A couple days ago, I was hungry. But it wasn't just your everyday hunger. I craved the smooth, spicy taste of a Chipotle burrito. A Chipotle burrito isn’t an ordinary burrito; it’s like a drug. It feels good, but it has its aftershocks.
Namely, furious nausea, dastardly diarrhea and enraging E. Coli. As far as I can tell, however, it’s worth it anyway. It was worth it for multiple reasons: the burrito was good, the service was acceptable and I’m a masochist who lives for the pain. The effects of Chipotle exhilarate me, and within my time on the toilet I had an epiphany. I saw the light, and I want to help you see the light. That is why I am starting “The Church of Chipotle.”
Now, hear me out. I know it’s kind of ridiculous to worship a corporate entity whose ethics are currently compromised, but I think we just need to come together to help solve this puzzle.

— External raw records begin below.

-- ==== Sys2Proof/Machine/Messages.lean ====
section
/-!
DEFINITION. Active messages (R285 to R288), stream ports (R289 to R291) and speculative regions (R293 to R295), as
their instructions issue.
-/
namespace Sys2Proof.Machine

open Sys2Proof

/-! ## Active messages -/

/-- The argument words of an active message: `w24` to `w30` (R286). -/
def amArgs (t : Thread) : List W64 := (List.range 7).map (fun j => t.w (24 + j))
def Uses.amArgs : Uses := { ws := (List.range 7).map (fun j => 24 + j) }

/-- A message to the home of an address leaves, or is held; `rel` is the wait of R217. It is no access: only a move holds
it back (R281, R298). -/
def sendNamed (x : Loc × Nat) (req : Req) (rel : Bool) : Act Ret := do
  let s ← get
  let m := (s.mkMsg .ls (homeEp x.2) 0 req).at x.1
  if s.me.specOn then do
    sendOrHold m rel false spaceDm 0 []
    return .seq
  else do
    (if rel then waitRecord else return ())
    waitMove
    modify (fun s => s.post m)
    return .seq

/-- `amsg` and `amsg.rel`. -/
def sendAmsg (c : Ctl) (fn : Nat) (rel : Bool) (addr : WG) (tag : WI) (rtag : WI) (s : State) :
    Host.Outcome State Fault Refusal :=
  runScalar c ((((Uses.wg addr).and (Uses.wi tag)).and (Uses.wi rtag)).and Uses.amArgs) (do
    let a ← readWG addr
    let k ← readLimit 0xA2 fn 2 255 tag
    let r ← readWI rtag
    let x ← anchorHome a
    let t ← getMe
    sendNamed x (.amsg k (r.setWidth 32) (amArgs t ++ [a])) rel) s

/-- `amsg` (R286). -/
def execAmsg (c : Ctl) (addr : WG) (tag : WI) (rtag : WI) (s : State) : Host.Outcome State Fault Refusal :=
  sendAmsg c 0 false addr tag rtag s

/-- `amsg.rel` (R286, R288). -/
def execAmsgRel (c : Ctl) (addr : WG) (tag : WI) (rtag : WI) (s : State) : Host.Outcome State Fault Refusal :=
  sendAmsg c 1 true addr tag rtag s

/-- `bind` (R287). -/
def execBind (c : Ctl) (addr : WG) (tag : WI) (entry : WI) (s : State) : Host.Outcome State Fault Refusal :=
  runScalar c (((Uses.wg addr).and (Uses.wi tag)).and (Uses.wi entry)) (do
    let a ← readWG addr
    let k ← readLimit 0xA3 0 2 255 tag
    let e ← readEntry entry
    let x ← anchorHome a
    sendNamed x (.bind k e) false) s

/-- `unbind` (R287). -/
def execUnbind (c : Ctl) (addr : WG) (tag : WI) (s : State) : Host.Outcome State Fault Refusal :=
  runScalar c ((Uses.wg addr).and (Uses.wi tag)) (do
    let a ← readWG addr
    let k ← readLimit 0xA4 0 2 255 tag
    let x ← anchorHome a
    sendNamed x (.unbind k) false) s

/-! ## Stream ports -/

/-- Steps along one dimension of the torus (R280, R282): how many, and whether in the positive direction; the shorter
way, the positive one when they are equal. -/
def ringWay (a b : Nat) : Nat × Bool :=
  let d := (b + 32 - a) % 32
  if d ≤ 16 then (d, true) else (32 - d, false)

/-- The coordinate after k steps. -/
def ringStep (a k : Nat) (up : Bool) : Nat := if up then (a + k) % 32 else (a + 32 - k % 32) % 32

/-- A link of the torus: the router it leaves and its direction (0: +x, 1: −x, 2: +y, 3: −y). -/
def linkId (x y dir : Nat) : Nat := (y * 32 + x) * 4 + dir

/-- The links of the dimension-order path between two tiles (R282). -/
def dimPath (x0 y0 x1 y1 : Nat) : List Nat :=
  let wx := ringWay x0 x1
  let wy := ringWay y0 y1
  (List.range wx.1).map (fun k => linkId (ringStep x0 k wx.2) y0 (if wx.2 then 0 else 1)) ++
  (List.range wy.1).map (fun k => linkId x1 (ringStep y0 k wy.2) (if wy.2 then 2 else 3))

def portUses : Uses := { feats := [3] }

/-- `open.tx` (R290): the header leaves, and reserves its path link by link. It runs on
a cellar core as on a press core (R50). (DEDUCED: assumption 31.) -/
def execOpenTx (c : Ctl) (port : BitVec 3) (core : WI) (chan : WI) (s : State) : Host.Outcome State Fault Refusal :=
  runScalar c ((((Uses.wi core).and (Uses.wi chan)).and portUses).and { conflict := some 0xA5 }) (do
    let k ← readLimit 0xA5 0 2 1023 core
    let ch ← readLimit 0xA5 0 3 15 chan
    let s ← get
    if s.me.port port.toNat ≠ .unbound then trap causePortFault 1#64
    else match (s.prt s.me.part).coreAt k with
      | none => trap causePortFault 3#64
      | some dst => do
        let id ← freshA
        let src := coreOf s.cur
        let r : Route := ⟨id, src, dst, ch, false, [], dimPath (coreX src) (coreY src) (coreX dst) (coreY dst), 0, 0, 0, false, false⟩
        modify (fun s => { s with routes := s.routes ++ [r] })
        modMeA (fun t => t.setPort port.toNat (.tx id))
        return .seq) s

/-- `open.rx` (R290), on a cellar core as on a press core (R50). (DEDUCED: assumption 31.) -/
def execOpenRx (c : Ctl) (port : BitVec 3) (chan : WI) (s : State) : Host.Outcome State Fault Refusal :=
  runScalar c (((Uses.wi chan).and portUses).and { conflict := some 0xA5 }) (do
    let ch ← readLimit 0xA5 1 2 15 chan
    let s ← get
    let co := coreOf s.cur
    if s.me.port port.toNat ≠ .unbound then trap causePortFault 1#64
    else if ((s.core co).chan ch).receiver.isSome then trap causePortFault 2#64
    else do
      modify (fun s => s.modCore co (fun x => x.setChan ch { x.chan ch with receiver := some s.cur, discard := false }))
      modMeA (fun t => t.setPort port.toNat (.rx ch))
      modify (fun s => settle s co ch)
      return .seq) s

/-- `close` (R291, R301); it waits for a reply that is owed to the port. -/
def execClose (c : Ctl) (port : BitVec 3) (s : State) : Host.Outcome State Fault Refusal :=
  runScalar c (portUses.and { conflict := some 0xA6 }) (do
    let s ← get
    if s.me.port port.toNat = .unbound then trap causePortUnbound (w64 port.toNat)
    else if s.me.owed.any (fun o => decide (o.fill = .port port.toNat)) then block
    else do
      set (closePort s s.cur port.toNat)
      return .seq) s

/-! ## Speculative regions -/

/-- `spec` (R293): a region inside a region does nothing. -/
def execSpec (c : Ctl) (s : State) : Host.Outcome State Fault Refusal :=
  runScalar c { feats := [2] } (do
    modMeA (fun t => { t with specOn := true })
    return .seq) s

/-- Whether a message takes part in the order of accesses on its path (R77, R82); active messages and what binds them do
not (R281). -/
def isMsg : Req → Bool
  | .amsg _ _ _ | .bind _ _ | .unbind _ => true
  | _ => false

/-- Whether a held entry has to wait before its release: as each of its messages would have waited as it issued (R82,
R84, R298), and a `.rel` access for its path, any other release for R217. -/
def heldWaits (s : State) (h : Held) : Bool :=
  !s.moveDrained s.cur ||
  h.msgs.any (fun m => !isMsg m.req && !s.accessOpen s.cur m.path) ||
  (h.rel && (match h.msgs with
    | [] => false
    | m :: _ =>
      match m.req with
      | .store _ _ | .rowadd _ _ _ _ | .hmStore _ _ | .pmStore _ _ => s.pending s.me.task [m.path]
      | _ => s.recordWaits))

/-- A held message is sent: a record is numbered as it leaves (R192). -/
def releaseMsg (s : State) (m : Msg) : State :=
  match m.req with
  | .record _ _ | .deposit _ _ => s.fresh.2.post { m with tok := s.fresh.1 }
  | _ => s.post m

/-- Held messages released in their order, up to the first that has to wait (R295). -/
def releaseHeld : List Held → State → State
  | [], s => s.modMe (fun t => { t with held := [] })
  | h :: hs, s =>
    if heldWaits s h then s.modMe (fun t => { t with held := h :: hs })
    else releaseHeld hs (h.msgs.foldl releaseMsg s)

/-- HELD as `commit` found it. -/
def heldAtStart (t : Thread) : Nat :=
  match t.wait with
  | .commit n => n
  | _ => t.held.length

/-- `commit` (R295). -/
def execCommit (c : Ctl) (d : BitVec 5) (s : State) : Host.Outcome State Fault Refusal :=
  runScalar c ((Uses.w d).and { feats := [2] }) (do
    let s ← get
    if !s.me.specOn then do
      setWA d 0#64
      return .seq
    else
      let n := heldAtStart s.me
      let s1 := releaseHeld s.me.held s
      if s1.me.held.isEmpty then do
        set (s1.modMe (fun t => { t with specOn := false }))
        setWA d (w64 n)
        return .seq
      else blockWith (fun s => (releaseHeld s.me.held s).modMe (fun t => { t with wait := .commit n }))) s

/-- `abort` (R295). -/
def execAbort (c : Ctl) (d : BitVec 5) (s : State) : Host.Outcome State Fault Refusal :=
  runScalar c ((Uses.w d).and { feats := [2] }) (do
    let s ← get
    if !s.me.specOn then do
      setWA d 0#64
      return .seq
    else do
      set ((discardHeld s s.cur).modMe (fun t => { t with specOn := false }))
      setWA d (w64 s.me.held.length)
      return .seq) s

end Sys2Proof.Machine
end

Chipotle tastes good. It’s not rocket science! So what if the food can be mildly dangerous? It’s extraordinarily delicious! Isn’t that what really counts? A guy you may of heard of, Julius Caesar, once said, “I came, I saw, I conquered.” I came to Chipotle, I saw the delicious food, and I conquered the meal.
So can you!
As I suffered my painful discharge I spoke to God and he said, “If you build it they will come.” Call 555-555-1930 to join the Church of Chipotle, and learn how to get a Chipotle near you (or a couple more). For just $50 a month, I will tell you more things that God told me, such as:
“If you think a Chipotle near you is dangerous, go have a meal and bring with you a bottle of Pepto-Bismol. Chances are, you’re not even gonna need it because, statistically, you’ll probably be fine anyway.”
“Go into Chipotle and only take a couple bites. It’ll work like a vaccine and the next time you go you’ll be fine!”
“Chipotle? More like ‘dude let’s go eat the same food God eats!’”
This is only a small taste of what the Church of Chipotle has to offer. Call the number above for more!